The Real Battle Ahead
Bob Herbert is echoing the concerns of many progressives in his column today. Herbert is wondering whether the two Democratic candidates and their campaigns will be able to keep the peace in the party during the primary struggles ahead, while simultaneously looking for every vote they can find. The fact that the party has coalesced around candidates who will be struggling to break new ground in gender or race, in addition to fighting the usual battles of a general election against the Republican nominee, makes keeping the primaries civil all the more important.
Some observers are looking to see what advantage each candidate has in electability by attacking the other Democrat over their susceptibility to the right-wing smear machine. We can be sure these attacks are forthcoming and can only hope the Swift Boaters will not be aided by those who would save us by doing their work for them. There are legitimate reasons to test the policies, records, and plans of the candidates as compared to the other, but what will lose the election is a no-holds-barred level of attacks on a personal level.
Let’s talk about what’s at stake in electing one of these candidates. The necessity of taking the White House away from those who would continue America’s slide into being a garrison state cannot be overstated. Our legitimacy in the world is severely wounded by the policies of this Presidency since September of 2001, when the United States had the sympathy and solidarity of most of the planet’s citizens and then abused it in search of supremacy.

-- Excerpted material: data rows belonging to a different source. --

-- ==== Sys2Proof/Certificates/Slice0/Obligations.lean ====
section
/-! DEFINITION. The statements for the provers, one definition each. What the model chose itself is said in the docstring
with its log entry. -/

open Sys2Proof Sys2Proof.Machine

/-! ### Arithmetic (00_scope.md section 6) -/

/-- R9: `rnd(a) = floor((a + 2^23) / 2^24)` for every integer, `rnd(ONE*v) = v`, and the rule's five examples. -/
def Obligations.RndIsNearestTiesUp : Prop :=
  (∀ a : Int, rnd a = ⌊((a : ℚ) + 2 ^ 23) / 2 ^ 24⌋) ∧ (∀ v : Int, rnd (16777216 * v) = v) ∧
  rnd 0 = 0 ∧ rnd (2 ^ 23) = 1 ∧ rnd (2 ^ 23 - 1) = 0 ∧ rnd (-2 ^ 23) = 0 ∧ rnd (-2 ^ 23 - 1) = -1

/-- From R10: `sat` clamps to [MINW, MAXW], `clips` says exactly when it did, and the word it is stored in wraps nothing. -/
def Obligations.SatClampsToTheWordRange : Prop :=
  ∀ v : Int, (v > 2147483647 → sat v = 2147483647) ∧ (v < -2147483648 → sat v = -2147483648) ∧
    (-2147483648 ≤ v ∧ v ≤ 2147483647 → sat v = v) ∧ (clips v = true ↔ v < -2147483648 ∨ v > 2147483647) ∧
    (wordOfInt (sat v)).toInt = sat v

/-- R12: the divider truncates toward zero, is symmetric in sign, its examples; the mean of a non-empty list lies between its
bounds. -/
def Obligations.TdivTruncatesTowardZero : Prop :=
  (∀ s n : Int, 0 < n → (0 ≤ s → tdiv s n = ⌊(s : ℚ) / n⌋) ∧ (s < 0 → tdiv s n = -⌊((-s : Int) : ℚ) / n⌋)) ∧
  (∀ s n : Int, 0 < n → tdiv (-s) n = -tdiv s n) ∧
  (tdiv 7 2 = 3 ∧ tdiv (-7) 2 = -3 ∧ tdiv (-4) 3 = -1 ∧ tdiv 0 5 = 0) ∧
  (∀ (l : List Int) (lo hi : Int), l ≠ [] → (∀ v ∈ l, lo ≤ v ∧ v ≤ hi) →
    lo ≤ tdiv l.sum l.length ∧ tdiv l.sum l.length ≤ hi)

/-- R13: the saturating absolute value of a word value, in [0, MAXW]; the case MINW counts as a saturation: under a ternary
encoding THRESH, DECIDE and DECODE then end with SAT = 1. -/
def Obligations.SabsSaturates : Prop :=
  (∀ x : Int, -2147483648 ≤ x → x ≤ 2147483647 →
    (0 ≤ x → sabs x = x) ∧ (-2147483648 < x ∧ x < 0 → sabs x = -x) ∧ (x = -2147483648 → sabs x = 2147483647) ∧
      0 ≤ sabs x ∧ sabs x ≤ 2147483647) ∧
  (∀ (i : Instr) (s : State), i = .thresh ∨ i = .decideBits ∨ i = .decodeBits → Accepted i s → AbsSaturation s →
    ∃ t, exec i s = .next t ∧ t.status.sat = true)

/-! ### Command words (30_encoding.md) -/

/-- Words written out from the table of R92 decode to their commands; three illegal ones (R94) to none. -/
def Obligations.TableWordsDecode : Prop :=
  decode 0x00000001#32 = some .xchg ∧ decode 0x00000010#32 = some .kgen ∧ decode 0x00000013#32 = some .txshape ∧
  decode 0x00000016#32 = some .rxsmooth ∧ decode 0x00000022#32 = some .recover ∧ decode 0x00000023#32 = some .eyemet ∧
  decode 0x00000032#32 = some .decodeBits ∧ decodeTableWord 32 0x33 = some .bresize ∧
  decode 0x00000018#32 = none ∧ decode 0x00000112#32 = none ∧ decode 0x000000FF#32 = none

/-- R92: a word selects a command exactly when it is that row's word, and every other word is illegal; so decode and encode
agree in both directions, and the latched byte alone (R58) selects the command too. -/
def Obligations.DecodeExactlyTheTable : Prop :=
  (∀ (w : Word) (i : Instr), i.wellFormed = true → (decode w = some i ↔ w = encode i)) ∧
  (∀ w : Word, decode w = none ↔ IllegalWord w) ∧
  (∀ i : Instr, i.wellFormed = true → decode (encode i) = some i ∧ decodeOp ((encode i).extractLsb' 0 8) = some i)

/-! ### Steps, issue and completion (10_state.md section 7) -/

/-- A step runs the decoded command: where the next event is the CMD write of a command's word, and where it is the engine's
completion of the latched one. The step adds nothing around exec; exec itself takes the event off the input list (log 1,
log 2). -/
def Obligations.StepRunsTheDecodedCommand : Prop :=
  (∀ (s : State) (w : Word) (i : Instr) (rest : List Event), s.events = .bus (cmdWrite w) :: rest → s.rst = false →
    s.status.busy = false → decode w = some i → i.wellFormed = true → step s = exec i s) ∧
  (∀ (s : State) (op : BitVec 8) (i : Instr), (s.events = [] ∨ ∃ rest, s.events = .engine :: rest) → s.rst = false →
    s.status.busy = true → s.opLatch = some op → decodeOp op = some i → step s = exec i s) ∧
  (∀ (s : State) (i : Instr), s.rst = false → s.status.busy = false →
    step (s.withFetchWord 32 (encode i).toNat) = exec i (s.withFetchWord 32 (encode i).toNat)) ∧
  (∀ (s t : State) (i : Instr), exec i s = .next t → t.events = s.events.tail)

/-- From R61, R62: for every command whose checks hold, from idle with ERR = 0: the step on its CMD write accepts it: OPLATCH is
loaded, BUSY set, DONE and SHORT cleared, and every other flag, register, memory and pin is as before; and the engine's step
after it is the command's completion, with the checks still holding. (The event list and the form of the answer are the
model's, log 1, log 9.) -/
def Obligations.AcceptThenComplete : Prop :=
  ∀ (i : Instr) (s : State) (rest : List Event), s.status.busy = false → s.status.err = false → s.rst = false →
    acceptanceCheck i s = none → s.events = .bus (cmdWrite (encode i)) :: .engine :: rest →
    ∃ t, step s = .next t ∧ Accepted i t ∧
      t = { s with
        status := { s.status with busy := true, done := false, short := false },
        opLatch := some ((encode i).extractLsb' 0 8), events := .engine :: rest, reply := .written } ∧
      step t = exec i t ∧ ∃ u, step t = .next u ∧ u.status.busy = false ∧
      u.status.done = true ∧ u.events = rest

/-- R62: the issue of a word, step by step in the rule's order, and everything each outcome changes. The error causes are the
prose of R181 to R185. -/
def Obligations.CommandIssueFollowsItsOrder : Prop :=
  ∀ (s : State) (w : Word) (rest : List Event), s.events = .bus (cmdWrite w) :: rest → s.rst = false →
    let done : State := { s with events := rest, reply := .written }
    let refusedWith (e : BitVec 4) : State :=
      { done with status := { s.status with err := true, errcode := e }, regs := { s.regs with errInfo := w } }
    (s.status.busy = true → step s = .next { done with status := { s.status with ebusy := true } }) ∧
    (s.status.busy = false → s.status.err = true → step s = .next done) ∧
    (s.status.busy = false → s.status.err = false →
      (IllegalWord w → step s = .next (refusedWith 1#4)) ∧
      (∀ i, w = encode i →
        (BadCfg i s → step s = .next (refusedWith 2#4)) ∧
        (¬BadCfg i s → BadLen i s → step s = .next (refusedWith 3#4)) ∧
        (¬BadCfg i s → ¬BadLen i s → NoKernel i s → step s = .next (refusedWith 4#4)) ∧
        (¬BadCfg i s → ¬BadLen i s → ¬NoKernel i s →
          step s = .next { done with
            status := { s.status with busy := true, done := false, short := false },
            opLatch := some (w.extractLsb' 0 8) })))

/-- R182, R183, R185: the checks of every command are the causes in the rules' prose, the lowest code first (R184). -/
def Obligations.AcceptanceChecksMatchTheProse : Prop :=
  ∀ (i : Instr) (s : State),
    (acceptanceCheck i s = some .badCfg ↔ BadCfg i s) ∧
    (acceptanceCheck i s = some .badLen ↔ ¬BadCfg i s ∧ BadLen i s) ∧
    (acceptanceCheck i s = some .noKernel ↔ ¬BadCfg i s ∧ ¬BadLen i s ∧ NoKernel i s) ∧
    (acceptanceCheck i s = none ↔ ¬BadCfg i s ∧ ¬BadLen i s ∧ ¬NoKernel i s)

/-- R186: for every command, an issue whose checks yield an error writes ERR, ERRCODE and ERRINFO and nothing else (BUSY
stays 0, OPLATCH is not loaded); without an error it is accepted. exec says so of each. -/
def Obligations.IssueRefusesOrAccepts : Prop :=
  ∀ (i : Instr) (s : State), s.status.busy = false → s.status.err = false →
    (∀ e, acceptanceCheck i s = some e →
      exec i s = .next { s with
        status := { s.status with err := true, errcode := errNumber e }, regs := { s.regs with errInfo := encode i },
        events := s.events.tail, reply := .written }) ∧
    (acceptanceCheck i s = none →
      exec i s = .next { s with
        status := { s.status with busy := true, done := false, short := false },
        opLatch := some ((encode i).extractLsb' 0 8), events := s.events.tail, reply := .written })

/-- R187: while ERR = 1 every CMD write is dropped; a write to STATUS with bit 2 = 1 clears ERR and ERRCODE, and the
other W1C flags whose bit it has, and leaves ERRINFO, SHORT, BANK, OPLATCH, every register and every memory, and commands are
accepted again; every other access works as if ERR were 0. -/
def Obligations.ErrorLocksUntilAcknowledged : Prop :=
  ∀ (s : State) (rest : List Event), s.rst = false → s.status.busy = false → s.status.err = true →
    (∀ w, s.events = .bus (cmdWrite w) :: rest → step s = .next { s with events := rest, reply := .written }) ∧
    (∀ v, v.getLsbD 2 = true → s.events = wr .status v :: rest →
      ∃ t, step s = .next t ∧
        t = { s with
          status := { s.status with
            done := s.status.done && !v.getLsbD 1, err := false, sat := s.status.sat && !v.getLsbD 3,
            ebusy := s.status.ebusy && !v.getLsbD 4, errcode := 0#4 },
          events := rest, reply := .written } ∧
        ∀ i, acceptanceCheck i s = none → ∃ u, exec i t = .next u ∧ u.status.busy = true) ∧
    (∀ r, s.events = .bus r :: rest → r.target ≠ some (.reg .cmd) → r.target ≠ some (.reg .status) →
      ∃ t u, step s = .next t ∧ step { s with status := { s.status with err := false, errcode := 0#4 } } = .next u ∧
        u = { t with status := { t.status with err := false, errcode := 0#4 } } ∧ t.status.err = true)

/-- From R63: while BUSY = 1 a transaction changes no register, memory or latch; a write to a legal address sets EBUSY, a read or a
bus error sets nothing; reads of the thirteen registers the rule names are valid. -/
def Obligations.BusyHostStepsChangeOnlyEbusy : Prop :=
  ∀ (s : State) (r : BusReq) (rest : List Event), s.status.busy = true → s.rst = false → s.events = .bus r :: rest →
    ∃ t, step s = .next t ∧ t.regs = s.regs ∧ t.buf0 = s.buf0 ∧ t.buf1 = s.buf1 ∧ t.coef = s.coef ∧ t.bits = s.bits ∧
      t.opLatch = s.opLatch ∧ t.rst = false ∧ t.events = rest ∧
      t.status = { s.status with ebusy := s.status.ebusy || (r.we && r.target.isSome) } ∧
      (r.we = false → ∀ g ∈ [Reg.id, .cmd, .status, .ien, .cfg, .sps, .alpha, .xlen, .tlen, .smoothA, .kmIter, .kmEps,
        .errInfo], r.target = some (.reg g) → t.reply = .read (s.readReg g))

/-- "No result depends on the duration" (R212): any transactions between acceptance and completion leave the same end state
as none, EBUSY apart. -/
def Obligations.HostStepsMeanwhileDoNotMatter : Prop :=
  ∀ (s : State) (i : Instr) (rs : List BusReq), s.status.busy = true → s.rst = false →
    s.opLatch = some ((encode i).extractLsb' 0 8) →
    ∃ t u : State, step { s with events := [.engine] } = .next t ∧
      stepTimes (rs.length + 1) { s with events := rs.map .bus ++ [.engine] } = .next u ∧ SameEndState t u

/-! ### Reset (70_reset_and_hazards.md section 1) -/

/-- From R200, R201: the reset step from any state, also while BUSY = 1, and the pin: while high no transaction is answered (that
the request is then gone is the model's choice, log 8); the first state after it goes low is the reset state. An empty list of
cells is the model's form of a memory whose every word is unspecified (log 3). -/
def Obligations.ResetStepRestoresTheTable : Prop :=
  (∀ (s : State) (rest : List Event), s.events = .rst true :: rest →
    ∃ t, step s = .next t ∧ t.status = State.reset.status ∧ t.regs = State.reset.regs ∧ t.opLatch = none ∧
      t.irq = false ∧ t.reply = .none ∧ t.rst = true ∧ t.events = rest ∧ t.buf0.cells = [] ∧ t.buf1.cells = [] ∧
      t.coef.cells = [] ∧ t.bits.cells = []) ∧
  (∀ (s : State) (r : BusReq) (rest : List Event), s.rst = true → s.events = .bus r :: rest →
    step s = .next { s with events := rest, reply := .none }) ∧
  (∀ (s : State) (rest : List Event), s.events = .rst false :: rest →
    step s = .next { s with events := rest, reply := .none, rst := false })

/-- R64 (with the table of R23): what every register reads after reset, the interrupt line low, no command held, nothing written to memory:
an empty list of cells is the model's form of a memory whose every word is unspecified (log 3). -/
def Obligations.ResetRegisterTable : Prop :=
  State.reset.readReg .id = 0x50534631#32 ∧ State.reset.readReg .smoothA = 0x00CCCCCD#32 ∧
  State.reset.readReg .kmIter = 0x0000000A#32 ∧ State.reset.readReg .kmEps = 0x00000011#32 ∧
  (∀ g : Reg, g ∉ [Reg.id, .smoothA, .kmIter, .kmEps] → State.reset.readReg g = 0#32) ∧
  State.reset.opLatch = none ∧ State.reset.irq = false ∧ State.reset.buf0.cells = [] ∧ State.reset.buf1.cells = [] ∧
  State.reset.coef.cells = [] ∧ State.reset.bits.cells = []

/-! ### The bus (20_memory.md section 2) -/

/-- From R73: a transaction of another size than a word, misaligned, or to an unmapped address is answered with an error and
changes no state at all, whether BUSY is 0 or 1; no other is answered so. That the
answer's data is counted, free := free + 1, is the model's choice (log 4). -/
def Obligations.BusErrorsChangeNothing : Prop :=
  ∀ (s : State) (r : BusReq) (rest : List Event), s.rst = false → s.events = .bus r :: rest →
    (r.size ≠ 2#2 ∨ r.addr.toNat % 4 ≠ 0 ∨ Unmapped r.addr.toNat →
      ∃ v, step s = .next { s with events := rest, reply := .busError v, free := s.free + 1 }) ∧
    (¬(r.size ≠ 2#2 ∨ r.addr.toNat % 4 ≠ 0 ∨ Unmapped r.addr.toNat) →
      ∀ t v, step s = .next t → t.reply ≠ .busError v)

/-- From R23 to R60 and R74: in every state each of the thirty registers reads as the fields the commands compute with, each
field at its bits, reserved bits 0; and an idle read returns the register or the word of the window, at every index, and
changes no state. -/
def Obligations.IdleReadsReturnTheState : Prop :=
  (∀ s : State, RegistersReadTheirFields s) ∧
  ∀ (s : State) (rest : List Event), s.rst = false → s.status.busy = false →
    (∀ g, s.events = rd g :: rest → step s = .next { s with events := rest, reply := .read (s.readReg g) }) ∧
    (∀ i, i < 4096 → s.events = rdX i :: rest → step s = .next { s with events := rest, reply := .read (s.xWord i) }) ∧
    (∀ i, i < 4096 → s.events = rdY i :: rest → step s = .next { s with events := rest, reply := .read (s.yWord i) }) ∧
    (∀ k, k < 385 → s.events = rdC k :: rest → step s = .next { s with events := rest, reply := .read (s.cWord k) })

Our nation now suffers from a level economic inequality not seen since before FDR. We have citizens being thrown out of homes and poor people unable to find protection in bankruptcy laws. We have many Americans without adequate healthcare and housing, even as the top end of the economic ladder grows richer by the day. We have a continued drain of jobs to the developing world and no serious effort to retrain those who are affected or to invest in the industries of the future.
We compound the inequalities that exist today in America by continuing to tolerate a stratified social order. Poor people of color, both descendants of slaves and immigrants and their children, fight for an equal piece of the pie, while politicians on the right use the fears of the well established to divide the haves from the have-nots. Women still struggle to make as much in the workplace as men while the right complains that too much is made of feminism and gender differences. The Supreme Court is stacked with justices who would negate both civil rights law and privacy laws in an effort to turn back the clock of American justice. Gay people struggle against hatred by those afraid of sex in general and homosexuals in particular, while our leaders talk about “family values” of intolerance.
Our planet itself is laboring in a struggle with a potentially fatal warming trend, accelerated by humans pumping greenhouse gases into the atmosphere at astounding levels. Our nation responds to overwhelming evidence of scientific studies by agreeing to study the problem further and doing little to implement serious changes needed to assure human survival.
These are the problems our candidates need to address. Let’s agree that either of the Democratic candidates would be a vast improvement over the status quo right now and hope that one of them will be able to attract the wholehearted support of the other as we move eventually into a general election campaign. There’s way too much at stake to grievously wound the winner in the process.